Throwing Out Ornament

Right: The new Ryerson University Image Arts glass box all lit up
Left: The cloister windows of Notre Dame of Paris


I walk by Ryerson University almost daily in order to get to and from the downtown amenities (stores, bank, subways, etc.). Yesterday evening, I saw a young man taking photos of the new Image Arts building. I asked him what attracted him to the building. He said he liked the simple square. The building in the evening is impressively lit, and glows in dark shades of blue and yellow. Other times, it lights up in fluorescent pinks and purples. I'm not sure if this lighting extravaganza is to honor the new building, or if it will continue regularly. In any case, for a building that calls itself image arts, it is a cheesy decoration. But, it accentuates the box-like structure of the building.

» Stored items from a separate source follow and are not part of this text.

-- ==== Sys2Proof/Machine/Slice.lean ====
section
/-! DEFINITION. The die cache and the L1 copies of a core (R106, R107, R126 to R146): sheaves, fills, recalls, write-backs, the
request table word by word, stamps and write signatures. A word number is PA / 32, a frame number PA / 512. -/
namespace Sys2Proof.Machine

/-- What a translation found of a page (R174): context, key slot, class, memory-side, force-nc. -/
structure Page where
  ctx : Nat := 0
  key : Nat := 0
  cls : Nat := 0
  ms  : Bool := false
  fnc : Bool := false
  deriving DecidableEq, Repr

/-- Slice of a physical address (R126). -/
def sliceOf (pa : Nat) : Nat :=
  bits pa 13 9 ^^^ bits pa 18 14 ^^^ bits pa 23 19 ^^^ bits pa 28 24 ^^^ bits pa 33 29 ^^^ bits pa 38 34 ^^^ (bits pa 39 39 * 16)
/-- Set within the slice (R126). -/
def setOf (pa : Nat) : Nat := bits pa 39 14 % 384
/-- The set of a word, over all slices of a die. -/
def setKey (p : Nat) : Nat := sliceOf (p * 32) * 384 + setOf (p * 32)

/-- Lays the sheaves of a set out one after another in its data store (R127). -/
def layout (l : List Sheaf) : List Sheaf :=
  (l.foldl (fun (acc : List Sheaf × Nat) x => (acc.1 ++ [{ x with slot := acc.2 }], acc.2 + x.words.length)) ([], 0)).1

/-- Where a set holds word `p`: sheaf index and index of the word in it (R131). -/
def sheafPos (l : List Sheaf) (p : Nat) : Option (Nat × Nat) :=
  match findNat (fun i => match l[i]? with
      | some x => x.frame == p / 16 && x.s ≤ p % 16 && p % 16 < x.s + x.words.length | none => false) l.length 0 with
  | some i => (match l[i]? with | some x => some (i, p % 16 - x.s) | none => none)
  | none => none

/-- The sheaf and the word of it that hold word `p` of a die's cache. -/
def held (s : State) (d p : Nat) : Option (Sheaf × SheafWord) :=
  let l := tget [] (s.die d).sets (setKey p)
  match sheafPos l p with
  | some (i, j) => (match l[i]? with | some x => (match x.words[j]? with | some w => some (x, w) | none => none) | none => none)
  | none => none

/-- Changes one held word. -/
def modHeld (s : State) (d p : Nat) (f : SheafWord → SheafWord) : State :=
  s.modDie d (fun x => { x with sets := tmod [] x.sets (setKey p) (fun l =>
    match sheafPos l p with
    | some (i, j) => (match l[i]? with
      | some sh => (match sh.words[j]? with
        | some w => setAt l i { sh with words := setAt sh.words j (f w) } | none => l)
      | none => l)
    | none => l) })

/-- A hit makes the sheaf the most recent of its set (R128). -/
def touch (s : State) (d p : Nat) : State :=
  s.modDie d (fun x => { x with sets := tmod [] x.sets (setKey p) (fun l =>
    match sheafPos l p with
    | some (i, _) => (match l[i]? with
      | some sh => setAt (l.map (fun y => if y.age < sh.age then { y with age := min 63 (y.age + 1) } else y)) i { sh with age := 0 }
      | none => l)
    | none => l) })

/-- Merges two sheaves when they are adjacent in one frame with equal KEY, CLASS and MS (R133). -/
def mergeTwo (a b : Sheaf) : Option Sheaf :=
  if a.frame == b.frame && a.key == b.key && a.cls == b.cls && a.ms == b.ms && a.s + a.words.length == b.s then
    some { a with words := a.words ++ b.words, phw := max a.phw b.phw, stamp := min a.stamp b.stamp, age := min a.age b.age }
  else none

/-- One merge of a set, if any two of its sheaves are adjacent (R133). -/
def mergeOnce (l : List Sheaf) : List Sheaf :=
  let n := l.length
  match findNat (fun k => match l[k / n]?, l[k % n]? with
      | some a, some b => k / n != k % n && (mergeTwo a b).isSome | _, _ => false) (n * n) 0 with
  | some k => (match l[k / n]?, l[k % n]? with
    | some a, some b => (match mergeTwo a b with
      | some m => delAt (setAt l (k / n) m) (k % n)
      | none => l)
    | _, _ => l)
  | none => l

/-- Merges until no two sheaves of the set are adjacent. -/
def mergeAll (l : List Sheaf) : List Sheaf := layout ((List.range l.length).foldl (fun l _ => mergeOnce l) l)

/-- Bytes of a word with the mask of those written. -/
def maskBytes (data : BitVec 256) (mask : BitVec 32) : List (Option Byte) :=
  (List.range 32).map (fun i => if mask.getLsbD i then some (data.extractLsb' (8 * i) 8) else none)
/-- Bytes of a word. -/
def wordBytes (data : BitVec 256) : List Byte := (List.range 32).map (fun i => data.extractLsb' (8 * i) 8)
/-- A word from its bytes. -/
def wordOf (l : List Byte) : BitVec 256 := BitVec.ofNat 256 (bytesToNat l)
/-- Merges masked bytes into a word from byte `i`. -/
def wordMerge (d : BitVec 256) (i : Nat) : List (Option Byte) → BitVec 256
  | [] => d
  | none :: l => wordMerge d (i + 1) l
  | some b :: l => wordMerge ((d &&& ~~~(0xFF#256 <<< (8 * i))) ||| ((b.setWidth 256) <<< (8 * i))) (i + 1) l
/-- The mask of written bytes from byte `i`. -/
def maskOf (i : Nat) : List (Option Byte) → BitVec 32
  | [] => 0
  | none :: l => maskOf (i + 1) l
  | some _ :: l => (1#32 <<< i) ||| maskOf (i + 1) l

/-- A Chute write of a held dirty word as its CORE (R134, R142), uncharged. -/
def writeBack (s : State) (d p : Nat) : State :=
  match held s d p with
  | none => s
  | some (x, w) =>
    if w.dirty then
      let s := chuteRoute s (d * 256 + w.core) { mkWrite (p * 32) (maskBytes w.data w.mask) 0 x.key x.cls false false with back := true }
      modHeld s d p (fun w => { w with dirty := false, mask := 0 })
    else s

/-- Sets the phase tag of the sheaf that holds word `p` (R128). -/
def setPhw (s : State) (d p tag : Nat) : State :=
  s.modDie d (fun x => { x with sets := tmod [] x.sets (setKey p) (fun l =>
    match sheafPos l p with
    | some (i, _) => (match l[i]? with | some sh => setAt l i { sh with phw := tag } | none => l)
    | none => l) })

/-- The core's L1 copy of word `p`. -/
def l1Get (c : Core) (p : Nat) : Option L1Word := (c.l1.find? (fun e => e.1 == p)).map (·.2)

/-- A recall of an owned word (R141): the L1 of its owner returns it and drops its copy. A recall that is on its way is over with it. -/
def recallWord (s : State) (d p : Nat) : State :=
  let s := s.modDie d (fun x => { x with recalls := x.recalls.filter (fun r => r.pa != p) })
  match held s d p with
  | none => s
  | some (_, w) =>
    if w.owned then
      let q := d * 256 + w.core
      match l1Get (s.core q) p with
      | some l =>
        let s := s.modCore q (fun c => { c with l1 := tdel p c.l1 })
        let s := if l.mask != 0 then setPhw s d p l.tag else s
        modHeld s d p (fun w => { w with
          owned := false
          data := wordMerge w.data 0 (maskBytes l.data l.mask)
          dirty := w.dirty || l.mask != 0
          mask := w.mask ||| l.mask })
      | none => modHeld s d p (fun w => { w with owned := false })
    else s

I asked this young man if he's a film or photography student. He said neither, but was studying to be a counselor for LGBT youth. "Lesbian---Gay---Bisexual---Transgender---Youth" I said. Yes, he answered.

I asked him if architecture hadn't regressed. "Think about the medieval cathedrals, or the renaissance palaces. All we do now is glass boxes. Lego for grown ups. We're back to simple squares and circle, just a little above the line in the sand drawn with a piece of stick."

He informed me of the level modern technology has reached in order to build an almost exclusively glass building, since the glass is now essentially as strong as concrete.

Yes, but we have lost art in the process. Also, the medieval stained glass windows were no less of a technical feat. Their designers had to work with coloring the glass, designing the shapes, figures and forms within the glass, and making it function as a window. Think of the beauty of the glass in Notre Dame Cathedral. And the strength of those windows which held up arches.

I'm not into ornamentation, he replied nonchalantly, referencing (I think, although I may be giving him too much credit) the early twentieth century anti-ornament movement.

I don't think he's been to Paris, or even bothered with the history of glass and glass structures, when he gave me his quick, empty response.

"So what do you do" he asked me. I said I'm a former image arts (Ryerson) student of film and photography and that I tell people like him, one person at a time, that modern art, for all its supposed sophistication, has done us a great disservice, and is slowly dismantling our art and culture. And that my task as an image maker is to revive the tradition of the arts (of the image arts), and pick it up where modernism has thrown it aside, scornfully rejecting thousands of years of wisdom and erudition.

"Good bye, I have to be off now!" I said. Less than a minute later, I heard him shout from the (now empty) skating rink in front of the building: "I'm off too!" I hope he meant that he was done with those photos. Perhaps he just needed someone to jolt his intellect a little. I waved back, and walked on. But someone who has embraced this contrary life, this anti-life, is hardly going to be influenced by a five minute conversation. What he wants is the ultimate destruction of the traditional and religious society that condemns his "lifestyle." The less powerful this tradition, and its concrete reminders, the better for him and his ilk. Juvenile, even infantile art of basic shapes and design will certainly help with that regression, and ultimate destruction. One step at a time towards the gotterdammerung.